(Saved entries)
<<<<

-- ==== Sys2Proof/Laws/Block.lean ====
section
/-! SUPPORT. The block's state is its twelve elements and nothing else (spec/10_state.md R20): no command and no word reads or
writes the words pending, so the spec's step function is a function of the block's state and the capacities. -/

namespace Sys2Proof.Machine

/-- The same block and capacities, with other words pending. -/
def State.withHost (h : List Word) (s : State) : State := { s with host := h }

/-- A run with its state changed by `f`. -/
def Result.map (f : State → State) : Result → Result
  | .done s => .done (f s)
  | .raised s => .raised (f s)
  | .stopped x => .stopped x

/-- An outcome with its state changed by `f`. -/
def mapNext (f : State → State) : Host.Outcome State Fault Refusal → Host.Outcome State Fault Refusal
  | .next s => .next (f s)
  | .fault r => .fault r
  | .refused r => .refused r

@[simp] theorem withHost_block (h : List Word) (s : State) : (s.withHost h).toBlockState = s.toBlockState := rfl
@[simp] theorem withHost_host (h : List Word) (s : State) : (s.withHost h).host = h := rfl
@[simp] theorem withHost_caps (h : List Word) (s : State) : (s.withHost h).caps = s.caps := rfl
@[simp] theorem withHost_self (s : State) : s.withHost s.host = s := rfl

theorem clear_withHost (h : List Word) (s : State) (e : Elem) : clear (s.withHost h) e = (clear s e).withHost h := by
  cases e <;> rfl

theorem clearAll_withHost (h : List Word) (es : List Elem) (s : State) :
    clearAll es (s.withHost h) = (clearAll es s).withHost h := by
  induction es generalizing s with
  | nil => rfl
  | cons e es ih => simp only [clearAll_cons, clear_withHost, ih]

theorem raise_withHost (h : List Word) (es : List Elem) (e : Exc) (s : State) :
    raise es e (s.withHost h) = (raise es e s).withHost h := by
  simp only [raise, clearAll_withHost]; rfl

theorem commit_withHost {h : List Word} {i : Instr} {fit : Bool} {s t u : State} (hu : u = t.withHost h) :
    commit i fit (s.withHost h) u = (commit i fit s t).map (State.withHost h) := by
  subst hu
  cases fit <;> simp [Result.map, raise_withHost]

theorem outcome_map (f : State → State) (r : Result) : outcome (r.map f) = mapNext f (outcome r) := by
  cases r with
  | stopped x => cases x <;> rfl
  | _ => rfl

/-- A unit that ignores the words pending. -/
def IgnoresHost (run : State → Result) : Prop :=
  ∀ h s, run (State.withHost h s) = (run s).map (State.withHost h)

theorem IgnoresHost.andThen {f g : State → Result} (hf : IgnoresHost f) (hg : IgnoresHost g) :
    IgnoresHost (fun s => Sys2Proof.Machine.andThen (f s) g) := by
  intro h s
  simp only [hf h s]
  cases f s <;> simp [Result.map, Sys2Proof.Machine.andThen, hg h]

theorem runCount_ignoresHost : IgnoresHost runCount := by
  intro h s
  simp only [runCount, raise_withHost, withHost_block]
  split
  · rfl
  · split
    · rfl
    · split <;> rfl

theorem runBuild_ignoresHost : IgnoresHost runBuild := by
  intro h s
  simp only [runBuild, raise_withHost, withHost_block]
  split <;> rfl

theorem runWalk_ignoresHost : IgnoresHost runWalk := by
  intro h s
  simp only [runWalk, raise_withHost, withHost_block]
  split
  · rfl
  · split
    · rfl
    · rfl
    · split <;> rfl

theorem runXlate_ignoresHost : IgnoresHost runXlate := by
  intro h s
  simp only [runXlate, raise_withHost, withHost_block, withHost_caps]
  split
  · rfl
  · exact commit_withHost rfl

theorem runPack_ignoresHost : IgnoresHost runPack := fun _ _ => commit_withHost rfl

theorem runHdrEnc_ignoresHost : IgnoresHost runHdrEnc := by
  intro h s
  simp only [runHdrEnc, raise_withHost, withHost_block]
  split <;> rfl

theorem runBlob_ignoresHost : IgnoresHost runBlob := by
  intro h s
  simp only [runBlob, raise_withHost, withHost_block, withHost_caps]
  split
  · rfl
  · exact commit_withHost rfl

theorem runHdrDec_ignoresHost : IgnoresHost runHdrDec := by
  intro h s
  simp only [runHdrDec, raise_withHost, withHost_block, withHost_caps]
  split
  · split
    · rfl
    · split
      · rfl
      · split
        · rfl
        · split
          · rfl
          · exact commit_withHost rfl
  · rfl

theorem runUnpack_ignoresHost : IgnoresHost runUnpack := by
  intro h s
  simp only [runUnpack, raise_withHost, withHost_block, withHost_caps]
  split
  · rfl
  · exact commit_withHost rfl

theorem runTwalk_ignoresHost : IgnoresHost runTwalk := by
  intro h s
  simp only [runTwalk, raise_withHost, withHost_block, withHost_caps]
  split
  · rfl
  · split
    · rfl
    · exact commit_withHost rfl
    · split
      · rfl
      · split
        · rfl
        · exact commit_withHost rfl

theorem runEncode_ignoresHost : IgnoresHost runEncode := by
  intro h s
  have := (runCount_ignoresHost.andThen runBuild_ignoresHost |>.andThen runWalk_ignoresHost
    |>.andThen runXlate_ignoresHost |>.andThen runPack_ignoresHost |>.andThen runHdrEnc_ignoresHost
    |>.andThen runBlob_ignoresHost) h (clearDerived s)
  rw [← show clearDerived (s.withHost h) = (clearDerived s).withHost h from clearAll_withHost h _ s] at this
  exact this

theorem runDecode_ignoresHost : IgnoresHost runDecode := by
  intro h s
  have := (runHdrDec_ignoresHost.andThen runBuild_ignoresHost |>.andThen runUnpack_ignoresHost
    |>.andThen runTwalk_ignoresHost) h (clearDerived s)
  rw [← show clearDerived (s.withHost h) = (clearDerived s).withHost h from clearAll_withHost h _ s] at this
  exact this

theorem outcome_ignoresHost {run : State → Result} (hr : IgnoresHost run) (h : List Word) (s : State) :
    outcome (run (s.withHost h)) = mapNext (State.withHost h) (outcome (run s)) := by
  rw [hr, outcome_map]

/-- No command reads or writes the words pending: the block's next state is a function of its twelve elements and the
capacities. -/
theorem exec_withHost (i : Instr) (h : List Word) (s : State) :
    exec i (s.withHost h) = mapNext (State.withHost h) (exec i s) := by
  cases i with
  | nop => rfl
  | reset => rfl
  | inPush b =>
    simp only [exec, execInPush, ← outcome_map]
    exact congrArg outcome (commit_withHost rfl)
  | ftPush x c =>
    simp only [exec, execFtPush, withHost_block, raise_withHost]
    split
    · rfl
    · split <;> rfl
  | bitPush b =>
    simp only [exec, execBitPush, ← outcome_map]
    exact congrArg outcome (commit_withHost rfl)
  | payPush b =>
    simp only [exec, execPayPush, ← outcome_map]
    exact congrArg outcome (commit_withHost rfl)
  | remSet r => rfl
  | count => exact outcome_ignoresHost runCount_ignoresHost h s
  | build => exact outcome_ignoresHost runBuild_ignoresHost h s
  | walk => exact outcome_ignoresHost runWalk_ignoresHost h s
  | xlate => exact outcome_ignoresHost runXlate_ignoresHost h s
  | pack => exact outcome_ignoresHost runPack_ignoresHost h s
  | hdrEnc => exact outcome_ignoresHost runHdrEnc_ignoresHost h s
  | blob => exact outcome_ignoresHost runBlob_ignoresHost h s
  | hdrDec => exact outcome_ignoresHost runHdrDec_ignoresHost h s
  | unpack => exact outcome_ignoresHost runUnpack_ignoresHost h s
  | twalk => exact outcome_ignoresHost runTwalk_ignoresHost h s
  | encode => exact outcome_ignoresHost runEncode_ignoresHost h s
  | decode => exact outcome_ignoresHost runDecode_ignoresHost h s

/-- The step function of R115 neither reads nor writes the words pending. -/
theorem issue_withHost (w : Word) (h : List Word) (s : State) :
    issue w (s.withHost h) = mapNext (State.withHost h) (issue w s) := by
  have hn : noError (s.withHost h) = noError s := rfl
  simp only [issue, hn]
  split
  · split
    · exact exec_withHost _ h s
    · rfl
  · split
    · rfl
    · rfl

/-- The block's next state is a function of its twelve elements and the capacities: from a state with the same ones the step
function answers the same, with that state's words pending (R16, R20). -/
theorem issue_of_same_block (w : Word) {s s' : State} (hb : s'.toBlockState = s.toBlockState) (hc : s'.caps = s.caps) :
    issue w s' = mapNext (State.withHost s'.host) (issue w s) := by
  obtain ⟨b, h, c⟩ := s
  obtain ⟨b', h', c'⟩ := s'
  simp only at hb hc
  subst hb hc
  exact issue_withHost w h' ⟨b', h, c'⟩

end Sys2Proof.Machine
end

>>>>

- **Problem requirements**: State how many lines in the entries hold "that", please, with no other words.

- **Problem solution**: 2